Suggested Length: 1 page double spaced.
2. Literature Review
This is where you provide a literature review of the research that has been done before.
This is primarily a review of academic journal articles, but you can also reference industry or
government reports and, as appropriate, news articles. You must include at least 7-10
economics journal articles, as this is an economics class.
Suggested Length: 1 -2 pages double spaced.
3. Specific Background
If your research topic includes some specific background you think would be helpful to the
reader, include it here, e.g. an explanation of the collective bargaining agreement you are
studying, a history of immigration policy in the United States, changes in the occupation,
etc. You can be as detailed as necessary here; this is a great place to get into the weeds of
an issue or policy, or explain something that may be confusing to an outsider.
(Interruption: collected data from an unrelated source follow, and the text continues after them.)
/-- Whether the interval around the seam leaves room for a jump (R188, R189): the free slots in units of the revolution
against the jump time, the settle time, 512 wobble periods and 64 channel bits. -/
def seamFits (s : State) (h : Nat) (free : Nat) : Bool :=
  let n := 12 + fretOf (get s (F.SV_POS_BAND h))
  let rev := if get s (F.CH_CTRL_SPEED h) = 0 then 160 else 80
  let den := rev * n
  let x : Int := free * 10 ^ 9 - 1000 * get s (F.SV_JUMP_JUMP_SETTLE h) * den - (n * 10 ^ 9 + 255) / 256 - 201613
  decide (0 ≤ x) && decide ((4 * 363000 * 10 ^ 6 * den ^ 2 : Int) ≤ x * x * get s (F.SV_JUMP_JUMP_ACC h))

/-- SEAM_JUMP (R189): under a band hold the head jumps back one band. With room in the free interval around the seam, before the seam where
more of the interval lies before it, landing on band i−1, else after it, landing on band i. Where it is too short, over the first needed slot
after the seam and over the last before it in turn, whose read is abandoned. -/
def execSeamJump (h : Nat) (s : State) : Out :=
  match (servoOf s h).hold with
  | none => .next s
  | some (band, slots) =>
    let n := 12 + fretOf band
    let firstN := slots.min?.getD n
    let before := n - 1 - slots.max?.getD 0
    let before := if slots = [] then 0 else before
    let v := servoOf s h
    let fits := seamFits s h (firstN + before)
    let early := if fits then decide (firstN < before) else v.altSeam
    let pos := get s (F.SV_POS_BAND h)
    if headInst s h = false ∨ get s (F.SV_STATUS_STATE h) ≠ 5 ∨ pos ≠ (if early then band else band + 1) then .next s
    else
      let lost := if early then slots.max?.getD 0 else firstN
      let s1 := if fits then s
        else abandonSlots h (fun o => decide (addrSlot o.addr = lost)) (updHead h (fun (x : Head) =>
          { x with
            sv := { x.sv with altSeam := !x.sv.altSeam }
            ch := { x.ch with again := x.ch.again || x.ch.sectors.any fun y => inLadder s h y && decide (addrSlot y.addr = lost) } }) s)
      .next (startSeek h (pos - 1) (get s (F.SV_POS_LAYER h)) s1)

/-- The conditions of R180 for a pull-in; a shadowless fault (R194) or a laser shutdown (R447) keeps the head retracted. -/
def pullInOk (s : State) (h : Nat) : Bool :=
  let b := bayOf h
  let nom : Nat := if get s (F.CH_CTRL_SPEED h) = 0 then 96000 else 48000
  decide (get s (F.HL_STATUS_STATE h) = 5) && isSet s (F.HL_CTRL_LASER_PERMIT h) && isSet s (F.MOT_STATUS_SPEED_LOCK b)
    && decide ((getI s (F.MOT_SPEED b) - nom).natAbs * 100 ≤ 3 * nom) && decide ((servoOf s h).noLoop = [])
    && decide (bitOf (get s F.THM_LASER_STATE) h = 0)

/-- A focus sweep starts (R180, R181). -/
def startSweep (h layer : Nat) (cal : Bool) (s : State) : State :=
  svState h 2 (updServo h (fun v =>
    { v with jumpTo := layer, captures := 0, calSweep := cal, openRange := false, landed := false, mode := 0, remain := 0, held := 0,
             sweepPos := 0, back := false, feN := 0, feHi := 0, feLo := 0, capHit := false, capLayer := none })
    (clearConfirm h s))

/-- A PULLIN command (R180, R181, R197): from RETRACTED only. -/
def pullIn (h layer : Nat) (cal : Bool) (s : State) : State :=
  let s0 := putB (F.SV_CMD_CAL h) cal (putAll [(F.SV_CMD_LAYER h, layer), (F.SV_CMD_OP h, 4)] s)
  if get s (F.SV_STATUS_STATE h) ≠ 1 ∨ pullInOk s h = false then svRefuse h 4 s0
  else startSweep h (layer % 16) cal (updServo h (fun v => { v with target := none, pullFail := 0, seekBack := false }) (svBegin h 4 s0))

/-- PULLIN (R180). -/
def execPullin (h layer : Nat) (cal : Bool) (s : State) : Out :=
  if headInst s h = false then .next s else .next (pullIn h layer cal s)

/-- FOCUS_CAPTURE (R180, R181): the focus cell closes on the sample that is capture number LAYER + 1; with the calibration sweep, on the
target layer's capture of the way back. -/
def execFocusCapture (h : Nat) (s : State) : Out :=
  let v := servoOf s h
  let close := v.capHit && (if v.calSweep then decide (12 < v.captures) && decide (v.captures + v.jumpTo = 24)
    else decide (v.captures = v.jumpTo + 1))
  if headInst s h = false ∨ get s (F.SV_STATUS_STATE h) ≠ 2 ∨ close = false then .next s
  else .next (enterFocused h (put (F.SV_POS_LAYER h) v.jumpTo s))

/-- PULL_TIMEOUT (R180, R182): PULL_TIMEOUT ms in SWEEP or FOCUSED; the first failure retracts and the sweep is repeated; the second enters FAILED. -/
def execPullTimeout (h : Nat) (s : State) : Out :=
  let st := get s (F.SV_STATUS_STATE h)
  if headInst s h = false ∨ (st ≠ 2 ∧ st ≠ 3) ∨ 390625 * (tick s - (servoOf s h).since) < 160000000 * get s (F.SV_PULLIN_PULL_TIMEOUT h) then .next s
  else
    let s1 := updHead h (fun (x : Head) =>
      { x with sv := { x.sv with pullFail := x.sv.pullFail + 1, why := 3, held := 7, base := x.sv.coils, seeking := false, hold := none }, wr := { x.wr with closeReq := true } }) s
    if (servoOf s h).pullFail = 0 then .next (svState h 9 (bump (F.SV_RETRACTS h) 1 (put (F.SV_STATUS_BAND_HOLD h) 0 s1)))
    else .next (raise (evSV h) B.SV_EVT_FOCUS_FAIL (svState h 10 (svResult h 4 (bump (F.SV_RETRACTS h) 1 (put (F.SV_STATUS_BAND_HOLD h) 0 s1)))))

/-- TRACKING_CAPTURE (R178, R182, R191, R193): tracking and tilt close at a crossing slow enough, and TRACKING is entered; after a lens-range opening the lens
must be back within SLED_WARN. A seek under way goes on with its radial move. -/
def execTrackingCapture (h : Nat) (s : State) : Out :=
  let v := servoOf s h
  if headInst s h = false ∨ get s (F.SV_STATUS_STATE h) ≠ 3 ∨ v.trkHit = false
      ∨ (v.openRange = true ∧ 32 * get s (F.SV_SLED_SLED_WARN h) < (getI s (F.SV_LENS h)).natAbs) then .next s
  else
    let s1 := svState h 4 (updServo h (fun v => { v with pullFail := 0, openRange := false, held := 0 }) s)
    match v.target with
    | none => .next s1
    | some (b, _) => if v.seeking = true ∧ b ≠ get s (F.SV_POS_BAND h) then .next (startRadial h s1) else .next s1

/-- RETRACT (R195, R197). -/
def execRetract (h : Nat) (s : State) : Out :=
  let st := get s (F.SV_STATUS_STATE h)
  if headInst s h = false then .next s
  else
    let s0 := put (F.SV_CMD_OP h) 5 s
    if st < 2 ∨ 9 ≤ st then .next (svRefuse h 5 s0)
    else
      let s1 := retractHead h 0 s0
      .next (putAll [(F.SV_CMD_STATUS_BUSY h, 1), (F.SV_CMD_STATUS_OP h, 5), (F.SV_CMD_STATUS_RESULT h, 0)]
        (updServo h (fun v => { v with cmdAt := now s, corr := 0, cmdOp := 5 }) s1))

/-- RETRACT_COMPLETE (R195, R196): at T_FOCUS the laser is off and the lens parked; a failed first pull-in is repeated, and after
focus loss or the miss limit the servo pulls in by itself and seeks back. A parked head's link is switched off (R444). -/
def execRetractComplete (h : Nat) (s : State) : Out :=
  if headInst s h = false ∨ get s (F.SV_STATUS_STATE h) ≠ 9
      ∨ 390625 * (tick s - (servoOf s h).since) < 16000000 * get s (F.SV_RETRACT_T_FOCUS h) then .next s
  else
    let v := servoOf s h
    let s1 := raise (evSV h) B.SV_EVT_RETRACTED (clearConfirm h (updHead h (fun (x : Head) =>
      { x with
        sv := { x.sv with coils := [Config.parkValue, 0, 0], offAfter := false }
        link := { x.link with laser := 0, ds := { x.link.ds with laser := 0 } } }) s))
    let s2 := if v.cmdOp = 5 then svDone h s1 else s1
    if bayOf h ∈ s.thm.parked then .next (setLink h 0 (put (F.HL_CTRL_EN h) 0 (svState h 1 s2)))
    else if v.offAfter = true ∨ get s (F.SV_CTRL_EN h) = 0 then .next (leaveOff h (svState h 0 s2))
    else
      let s3 := svState h 1 s2
      if v.why = 3 then
        if pullInOk s3 h then .next (startSweep h v.jumpTo v.calSweep s3) else .next (svResult h 2 s3)
      else if v.seekBack = true ∧ isSet s (F.SV_CTRL_AUTO_PULLIN h) = true ∧ pullInOk s3 h = true then
        .next (startSweep h ((v.lastConf.map fun p => p.2.1).getD 0) false
          (updServo h (fun v => { v with target := v.lastConf.map fun p => (p.1, p.2.1), pullFail := 0 }) s3))
      else .next (updServo h (fun v => { v with seekBack := false }) s3)

/-- SV_CMD_ERR (R199): a reserved OP is refused. -/
def execSvCmdErr (h op : Nat) (s : State) : Out :=
  if headInst s h = false ∨ op < 6 ∨ 7 < op then .next s
  else .next (raise (evSV h) B.SV_EVT_CMD_ERR (svRefuse h op (put (F.SV_CMD_OP h) op s)))

/-- LENS_RANGE (R193): beyond SLED_WARN the event, beyond LENS_MAX tracking opens; both limits count 2 µm, the lens 1/16 µm. -/
def execLensRange (h : Nat) (s : State) : Out :=
  let st := get s (F.SV_STATUS_STATE h)
  let x := (getI s (F.SV_LENS h)).natAbs
  if headInst s h = false ∨ x ≤ 32 * get s (F.SV_SLED_SLED_WARN h) then .next s
  else
    let s1 := raise (evSV h) B.SV_EVT_LENS_RANGE s
    if 32 * get s (F.SV_SLED_LENS_MAX h) < x ∧ 4 ≤ st ∧ st ≤ 6 then
      .next (enterFocused h (updServo h (fun v => { v with openRange := true, landed := false, mode := 0, remain := 0, base := v.coils,
                                                           sledFrom := axPos s (bayOf h) (h % 2) }) s1))
    else .next s1

/-- SV_ENABLE (R178, R197, R199): EN lets the servo leave OFF, or FAILED after 0 then 1; cleared, the head retracts and then
enters OFF. -/
def execSvEnable (h en : Nat) (s : State) : Out :=
  if headInst s h = false then .next s
  else
    let st := get s (F.SV_STATUS_STATE h)
    let was := get s (F.SV_CTRL_EN h)
    let s1 := put (F.SV_CTRL_EN h) en s
    if en % 2 = 1 then .next (if st = 10 ∧ was = 0 then svState h 1 s1 else leaveOff h s1)
    else if st = 1 then .next (svState h 0 s1)
    else if st = 0 ∨ st = 10 then .next s1
    else .next (updServo h (fun v => { v with offAfter := true, seekBack := false }) (retractHead h 0 s1))

/-- SV_CLR_CNT (R199): the counters from 0x060 to 0x088 and the SV.ERR values. -/
def execSvClrCnt (h : Nat) (s : State) : Out :=
  if headInst s h = false then .next s
  else .next (updServo h (fun v => { v with errs := [] }) (clearAll [F.SV_SEEKS h, F.SV_SEEK_FAIL h, F.SV_CORRECTIVE h, F.SV_LAYER_JUMPS h,
    F.SV_DEFECT_HOLDS h, F.SV_FOCUS_LOSS h, F.SV_OFFTRACK h, F.SV_MISS h, F.SV_RETRACTS h, F.SV_SHADOW h, F.SV_SEEK_TIME_LAST h,
    F.SV_SEEK_TIME_MAX h, F.SV_ERR_FE h, F.SV_ERR_TE h] s))

end Sys2Proof.Machine
end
Suggested Length: 1 -2 pages double spaced.
4. Data
The Data section is where you list and explain the variables you are using in your study. You should
list the dataset name, what it is, and the years you are looking at (if applicable), e.g. Census data on
technician employment from 1999-2009. Do not add links or full citations here, but follow the
Chicago Style reference system.
You should also explain
why you are using the data. This can be as simple as “this measure of
unionization is standard for this topic” or, if it is less obvious, “I include the number of books by
university as a measure of capital”. It does not have to be fancy but you and the reader should be
able to understand why you are using some variable in your study.
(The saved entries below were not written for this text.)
/-- Cells back with every setting cleared and in no node (R219): what start-up loaded no longer holds. -/
def clearCell (n : Nat) (s : State) : State :=
  let lo := (F.CELL_CTRL_EN n).off
  let s1 := forAll (nodesOf s n) (fun m w =>
    let f := F.LE_NODE_CFG (m / 8) (m % 8)
    (nodeMembers w m).foldl (fun x p => if p.2 = n then put f (get x f - n * 2 ^ (9 * p.1) - 2 ^ (36 + p.1)) x else x) w) s
  let s2 := resetWindow lo (lo + 0x1000) { s1 with loaded := mapEraseRange s1.loaded (8 * lo) (8 * (lo + 0x1000)) }
  cellEvt n (updCell n (fun _ => {}) s2)

/-- TILE_SELF_TEST_PASS (R219, R304): the tile returns with free cells, which serve the loops that still wait; a cell whose loop
waits for another is cleared once that has been tried. -/
def execTileSelfTestPass (t : Nat) (s : State) : Out :=
  if t ∉ s.loop.testing then .next s
  else
    let cs := (List.range 32).map (32 * t + ·)
    let kept := cs.filter fun n => decide ((0, n) ∈ s.loop.needs)
    let s1 := forAll (cs.filter fun n => decide (n ∉ kept)) clearCell
      { s with loop := { s.loop with testing := s.loop.testing.erase t } }
    let s2 := putAll [(F.LE_TILE_STATUS_IN_SERVICE t, 1), (F.LE_TILE_STATUS_CAUSE t, 0), (F.LE_TILE_STATUS_CELL t, 0)] s1
    let s3 := forAll kept clearCell (reassign s2.loop.needs s2)
    let needs := s3.loop.needs.filter fun p => decide (p.2 ∉ kept)
    .next (loadRegs t { s3 with
      loop := { s3.loop with needs := needs }
      exposed := if needs = [] then s3.exposed.filter fun d => decide (d.1 ≠ Dom.loop) else s3.exposed })

/-- LE_CLR_CNT (R223): the counters of a tile and the win counts of its nodes. -/
def execLeClrCnt (t : Nat) (s : State) : Out :=
  if 16 ≤ t then .next s
  else .next (forAll (List.range 8) (fun j u => put (F.LE_NODE_WIN t j) (get u (F.LE_NODE_WIN t j) % 4) u)
    (clearAll [F.LE_COEF_OVF t, F.LE_MISMATCH t, F.LE_MISSES t, F.LE_QUEUE_PEAK t] s))

end Sys2Proof.Machine
end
If you have any tables or figures separate from your results you can cite them here, e.g. descriptive
tables of the data you are using, such as minimum/maximum/median/modal values, the number of
people impacted by a policy, the average number of years between policy changes, etc. You should
cite the tables/figures in the text, e, e.g. “The median wage and employment of teachers from 2000-
2005 is reported in Table 1”. Your actual tables and figures should be collected at the end of the
paper, in the order in which you cite them.
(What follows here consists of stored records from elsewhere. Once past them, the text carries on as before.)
/-- A row lost beyond reconstruction (R292, R320): the blocks that overlap a lost codeword of an erased data member become UNAVAILABLE,
every other live block of the row is salvaged. -/
def rowLost (hd r : Nat) (s : State) : State :=
  let d := getSet s hd
  let w := d.width
  let erased := rowErased s hd r
  let reads := rowReads s hd r
  let inRow (l : Nat) : Bool := decide (l / rowBlocks w = r)
  let keep := ((blocksOfSet s hd).filter fun x => inRow x.2.2 && !lostAt w r erased x.2.2).mergeSort fun a b => decide (a.2.2 ≤ b.2.2)
  let s1 := bump F.PAR_SALVAGED keep.length (keep.foldl (fun u x =>
    copyBlock hd d.domain x (rowValue w r (memberOfLbk d x.2.2) (x.2.2 % 8) reads erased) u) s)
  let s2 := raise evPAR B.PAR_EVT_ROW_LOST (bump F.PAR_ROWS_LOST 1 s1)
  let s3 := updSet hd (fun e => { e with lostRows := r :: e.lostRows }) (markSet hd 1 (fun l => inRow l && lostAt w r erased l) s2)
  releaseRow hd r (refreshArbours (raise (evAR d.domain) B.ARB_AR_EVT_UNAVAILABLE s3))

/-- The contexts of a set end (R306, R320). -/
def endContexts (hd : Nat) (s : State) : State :=
  parStatus (forAll (List.range 16) (fun i u =>
    if get u (F.PAR_RB_SET i) = hd ∧ rbBusy u i then put (F.PAR_RB_STATUS_STATE i) Rb.done u else u) s)

/-- Three failed members lose the set: its blocks on surviving data members are salvaged, then it is reported (R320, R328). -/
def setLost (hd : Nat) (s : State) : State :=
  let s1 := startCopies hd (updSet hd (fun d => { d with lost := true }) (endContexts hd s))
  copySet hd ((toCopy s1 hd).length + 1) s1

/-! ### Spares -/

/-- The spare that a context has taken for a member, and the disc that stands for a member (R323, R327). -/
def memberSpare (s : State) (hd m : Nat) : Option Nat :=
  if m ∉ (getSet s hd).failed then none
  else ((List.range 16).filterMap fun i =>
    if get s (F.PAR_RB_SET i) ≠ hd ∨ rbBusy s i = false then none
    else if rbSecond s i ∧ get s (F.PAR_RB_STATUS_MEMBER2 i) = m ∧ get s (F.PAR_RB_SPARES_2 i) ≠ 0x7ff then some (get s (F.PAR_RB_SPARES_2 i))
    else if get s (F.PAR_RB_STATUS_MEMBER1 i) = m ∧ get s (F.PAR_RB_SPARES_1 i) ≠ 0x7ff then some (get s (F.PAR_RB_SPARES_1 i))
    else none).head?
def memberDisc (s : State) (hd m : Nat) : Nat := (memberSpare s hd m).getD ((getSet s hd).members.getD m 0)

/-- The spare R323 takes for a set's member: the lowest blank disc of the failed disc's leaf, else of the first leaf of the domain that holds
fewer of the set's members, spares taken among them, than it has bays (R15). -/
def pickSpare (s : State) (hd m : Nat) : Option Nat :=
  let d := getSet s hd
  let held (l : Nat) : Nat := ((List.range d.width).filter fun k => decide (leafOfDisc s (memberDisc s hd k) = l)).length
  let usable (l : Nat) : Option Nat := (blanksOfLeaf s l).head?
  match usable (leafOfDisc s (memberDisc s hd m)) with
  | some x => some x
  | none => ((leavesBelow s d.domain).find? fun l => decide (held l < (leafBays s l).length) && (usable l).isSome).bind usable

/-- The spare becomes the member: it takes the index and enters the open or sealed state (R278, R323). -/
def takeSpare (hd m x : Nat) (s : State) : State :=
  let d := getSet s hd
  let st := if d.st = 1 then 1 else 2
  let s1 := updDisc x (fun y => owe d.domain st
    { y with state := st + 1, set := hd, setId := d.setId, member := m, width := d.width, former := (getDisc s (d.members.getD m 0)).former }) s
  writeDirectory (bump F.PAR_SPARES_TAKEN 1 s1)

/-- A rebuild waits for a spare (R323). -/
def waitSpare (s : State) : State := notify 0x782 (raise evPAR B.PAR_EVT_WAIT_SPARE s)

/-! ### The rebuild contexts -/

/-- The discs that a context needs in bays: the readable members of its set and its spares (R295, R324). -/
def rbDiscs (s : State) (i : Nat) : List Nat := readable s (get s (F.PAR_RB_SET i)) ++ rbSpares s i

/-- A context pauses: PAR.CTRL.EN is 0, its domain is OFFLINE, a disc is not mounted, or its bay is under relief (R335, R337). -/
def rbPaused (s : State) (i : Nat) : Bool :=
  !isSet s F.PAR_CTRL_EN || ((pathUp s 16 (get s (F.PAR_RB_STATUS_DOMAIN i))).any fun a => decide (get s (F.ARB_AR_STATUS_PSTATE a) = 2))
    || (rbDiscs s i).any fun x => match bayOfDisc s x with
      | none => true
      | some b => decide (bitOf (get s (F.ARB_AR_AVOID (leafOfBay s b))) b = 1)

/-- The seconds that have passed for a context count as running or paused; RATE takes the rows of the last one (R338). -/
def tickContext (i : Nat) (s : State) : State :=
  let at0 := mapGet (fun _ => 0) s.par.rateAt i
  let n := (now s - at0) / 156250000
  if n = 0 ∨ rbRunning s i = false then s
  else
    let s1 := if rbPaused s i then bump (F.PAR_RB_ELAPSED_PAUSE i) n s else bump (F.PAR_RB_ELAPSED_RUN i) n s
    put (F.PAR_RB_RATE i) (if n = 1 then mapGet (fun _ => 0) s.par.rateRows i else 0)
      { s1 with par := { s1.par with rateAt := mapPut s1.par.rateAt i (at0 + 156250000 * n), rateRows := mapPut s1.par.rateRows i 0 } }
def tickContexts (s : State) : State := forAll (List.range 16) tickContext s

/-- A context evacuates its set instead of rebuilding it (R326, R335). -/
def mayEvacuate (s : State) (hd : Nat) : Bool := isSet s F.PAR_CTRL_EVACUATE_EN && decide ((getSet s hd).st = 2) && liveBelow s hd
def startEvacuate (i : Nat) (s : State) : State :=
  raise evPAR B.PAR_EVT_EVACUATE (bump F.PAR_EVACUATIONS 1
    (put (F.PAR_RB_STATUS_STATE i) Rb.evacuate (startCopies (get s (F.PAR_RB_SET i)) s)))

/-- A context begins its member: it evacuates, mounts with a spare, or waits for one (R323, R325, R326). -/
def rbBegin (i : Nat) (s0 : State) : State :=
  let hd := get s0 (F.PAR_RB_SET i)
  let m := get s0 (F.PAR_RB_STATUS_MEMBER1 i)
  let s1 := putAll [(F.PAR_RB_CURSOR i, 0), (F.PAR_RB_START2 i, 0), (F.PAR_RB_END i, (getSet s0 hd).nextOrd), (F.PAR_RB_ROWS_LOST i, 0)] s0
  let s := { s1 with par := { s1.par with
    rateAt := mapPut s1.par.rateAt i (now s1), rateRows := mapPut s1.par.rateRows i 0, start1 := mapErase s1.par.start1 i
    have1 := mapErase s1.par.have1 i, probing := s1.par.probing.filter (· ≠ i), ckpt := mapErase (mapErase s1.par.ckpt hd) (131072 + hd) } }
  if mayEvacuate s hd then startEvacuate i s
  else match pickSpare s hd m with
    | some x => put (F.PAR_RB_STATUS_STATE i) Rb.mount (put (F.PAR_RB_SPARES_1 i) x (takeSpare hd m x (journal (.cursor (131072 + hd) 0) (journal (.cursor hd 0) s))))
    | none => waitSpare (put (F.PAR_RB_STATUS_STATE i) Rb.waitSpare s)

/-- A set with a failed member takes a free context (R325), in IDLE with its member recorded. -/
def rbTake (hd : Nat) (s : State) : State :=
  let d := getSet s hd
  match (List.range 16).find? (rbFree s) with
  | none => s
  | some i =>
    let s1 := { s with par := { s.par with begun := mapPut s.par.begun i d.failedAt } }
    putAll [(F.PAR_RB_STATUS_STATE i, Rb.idle), (F.PAR_RB_SET i, hd), (F.PAR_RB_STATUS_MEMBER1 i, d.failed.headD 0),
      (F.PAR_RB_STATUS_MEMBER2_VALID i, 0), (F.PAR_RB_STATUS_DOMAIN i, d.domain), (F.PAR_RB_SPARES_1 i, 0x7ff),
      (F.PAR_RB_SPARES_2 i, 0x7ff), (F.PAR_RB_ELAPSED_RUN i, 0), (F.PAR_RB_ELAPSED_PAUSE i, 0)] s1

/-- A context that is not done holds a set. -/
def rbHolds (s : State) (hd : Nat) : Bool :=
  (List.range 16).any fun i => decide (get s (F.PAR_RB_SET i) = hd) && decide (rbState s i ≠ Rb.done)

/-- The failed sets without a context, in order of failure. -/
def rbWaiting (s : State) : List Nat :=
  ((s.lib.sets.filter fun p => p.2.failed ≠ [] && !p.2.lost && decide (p.2.st ≠ 0) && !rbHolds s p.1).mergeSort
    fun a b => decide (a.2.failedAt ≤ b.2.failedAt)).map Prod.fst

/-- A second failure of the set of a context that waits in IDLE is recorded with it (R325, R327). -/
def joinIdle (i m : Nat) (s : State) : State :=
  raise evPAR B.PAR_EVT_SECOND_FAILURE (putAll [(F.PAR_RB_STATUS_MEMBER2 i, m), (F.PAR_RB_STATUS_MEMBER2_VALID i, 1), (F.PAR_RB_START2 i, 0)] s)

/-- A member joins the running context of its set at the cursor (R327): as MEMBER2, or, where MEMBER1 is complete and MEMBER2 wraps, as the
new MEMBER2 behind the old one. -/
def secondFailure (i m : Nat) (s0 : State) : State :=
  let hd := get s0 (F.PAR_RB_SET i)
  let cur := get s0 (F.PAR_RB_CURSOR i)
  let shift := rbSecond s0 i && decide (get s0 (F.PAR_RB_STATUS_MEMBER1 i) ∉ (getSet s0 hd).failed)
  let s := if shift then
      let s1 := putAll [(F.PAR_RB_STATUS_MEMBER1 i, get s0 (F.PAR_RB_STATUS_MEMBER2 i)), (F.PAR_RB_SPARES_1 i, get s0 (F.PAR_RB_SPARES_2 i)),
        (F.PAR_RB_SPARES_2 i, 0x7ff)] s0
      { s1 with par := { s1.par with
        have1 := mapPut s1.par.have1 i (get s0 (F.PAR_RB_START2 i)), start1 := mapErase s1.par.start1 i } }
    else s0
  let s1 := raise evPAR B.PAR_EVT_SECOND_FAILURE (putAll [(F.PAR_RB_STATUS_MEMBER2 i, m), (F.PAR_RB_STATUS_MEMBER2_VALID i, 1),
    (F.PAR_RB_START2 i, cur)] s)
  match pickSpare s1 hd m with
  | some x =>
    let st := rbState s1 i
    put (F.PAR_RB_STATUS_STATE i) (if st = Rb.mount ∨ st = Rb.waitSpare then st else Rb.joint) (put (F.PAR_RB_SPARES_2 i) x (takeSpare hd m x s1))
  | none => waitSpare s1

/-- A spare that fails is a second failure of its index: what it held is lost again, and a new spare starts at the cursor and wraps (R327). The
failed spare is retired. -/
def spareFails (i m : Nat) (s0 : State) : State :=
  let hd := get s0 (F.PAR_RB_SET i)
  let cur := get s0 (F.PAR_RB_CURSOR i)
  let bad := memberDisc s0 hd m
  let s1 := updDisc bad (fun y => owe (getSet s0 hd).domain 4 { y with state := 5, set := 0xffff }) s0
  let s := { s1 with par := { s1.par with out := s1.par.out.filter fun x => decide (x.disc ≠ bad) } }
  let new := pickSpare s hd m
  let x := new.getD 0x7ff
  let second := rbSecond s i && decide (get s (F.PAR_RB_STATUS_MEMBER2 i) = m)
  let other := rbSecond s i && !second
  let s2 := raise evPAR B.PAR_EVT_SECOND_FAILURE (
    if second then putAll [(F.PAR_RB_SPARES_2 i, x), (F.PAR_RB_START2 i, cur)] s
    else if other then
      let t := put (F.PAR_RB_SPARES_1 i) x s
      { t with par := { t.par with start1 := mapPut t.par.start1 i cur, have1 := mapErase t.par.have1 i } }
    else putAll [(F.PAR_RB_STATUS_MEMBER2 i, m), (F.PAR_RB_STATUS_MEMBER2_VALID i, 1), (F.PAR_RB_SPARES_1 i, 0x7ff),
      (F.PAR_RB_SPARES_2 i, x), (F.PAR_RB_START2 i, cur)] s)
  let st := rbState s i
  match new with
  | some y => put (F.PAR_RB_STATUS_STATE i) (if st = Rb.run ∨ st = Rb.wrap then Rb.joint else st) (takeSpare hd m y s2)
  | none => waitSpare s2

/-- The waiting contexts of a domain begin in order of failure while it runs fewer than RB_DOMAIN (R325). -/
def rbNext (s : State) : State :=
  let s1 := forAll (rbWaiting s) rbTake s
  let order := (List.range 16).mergeSort fun a b => decide (mapGet (fun _ => 0) s1.par.begun a ≤ mapGet (fun _ => 0) s1.par.begun b)
  forAll order (fun i u =>
    if rbState u i = Rb.idle ∧ get u (F.PAR_RB_SET i) ≠ 0xffff
        ∧ rbInDomain u (get u (F.PAR_RB_STATUS_DOMAIN i)) < get u F.PAR_RB_CFG_RB_DOMAIN then
      let hd := get u (F.PAR_RB_SET i)
      let v := rbBegin i u
      ((getSet u hd).failed.filter fun m => decide (m ≠ get u (F.PAR_RB_STATUS_MEMBER1 i))).foldl (fun t m =>
        if rbState t i = Rb.evacuate then t else secondFailure i m t) v
    else u) s1

/-- A blank disc has come (R323): the contexts that wait for a spare take theirs. -/
def rbRetry (s : State) : State :=
  forAll (List.range 16) (fun i u =>
    let hd := get u (F.PAR_RB_SET i)
    let first (t : State) : State :=
      let m := get t (F.PAR_RB_STATUS_MEMBER1 i)
      if rbState t i = Rb.waitSpare ∧ get t (F.PAR_RB_SPARES_1 i) = 0x7ff then
        match pickSpare t hd m with
        | some x => put (F.PAR_RB_STATUS_STATE i) Rb.mount (put (F.PAR_RB_SPARES_1 i) x (takeSpare hd m x t))
        | none => t
      else t
    let second (t : State) : State :=
      let m := get t (F.PAR_RB_STATUS_MEMBER2 i)
      if rbRunning t i ∧ rbSecond t i ∧ m ∈ (getSet t hd).failed ∧ get t (F.PAR_RB_SPARES_2 i) = 0x7ff then
        match pickSpare t hd m with
        | some x => putAll [(F.PAR_RB_STATUS_STATE i, if rbState t i = Rb.mount then Rb.mount else Rb.joint), (F.PAR_RB_SPARES_2 i, x),
            (F.PAR_RB_START2 i, get t (F.PAR_RB_CURSOR i))] (takeSpare hd m x t)
        | none => t
      else t
    second (first u)) s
Suggested Length: 1 page double spaced.
5. Methods
This is where you state how you are testing/measuring your hypothesis. This is not where
you state your results. Instead, explain what you are doing, e.g. explain the OLS regression
you are using with the equation specified with your variables; explain the historical trend
analysis you are using and what variables go on the X axis and Y axis; explain the t-test or
other statistical test and how you are organizing the treatment and control groups for
comparison and analysis; explain the survey methods you used when collecting survey data,
etc. If you prefer, the Methods section can appear before the Data section.
Suggested Length: 1 page double spaced.
6. Results
This is where you get to shine! You have done a lot of work; now tell us what you found. Be
as specific as you can and make sure you cite any tables or figures which illustrate or list
your findings.
Suggested Length: 1 -2 pages double spaced.
7. Discussion/ Conclusion
These sections can be the same or separate, depending on how much you have to say. This
is where you get to talk about your results and why they matter, potential policy
applications, what we might infer from a trends analysis, etc. Wrap up your findings and
research question one last time in a neat bundle.
Suggested Length: 1 page double spaced.
8. References
I would expect no less than 20 citations, with no less than 7 economics journal articles. The
references should be formatted in the Chicago Style.
9. Tables/Figures
Tables and figures are listed in the order that you cite them, and they appear after the
references. All the tables should be listed in order, and then all the figures.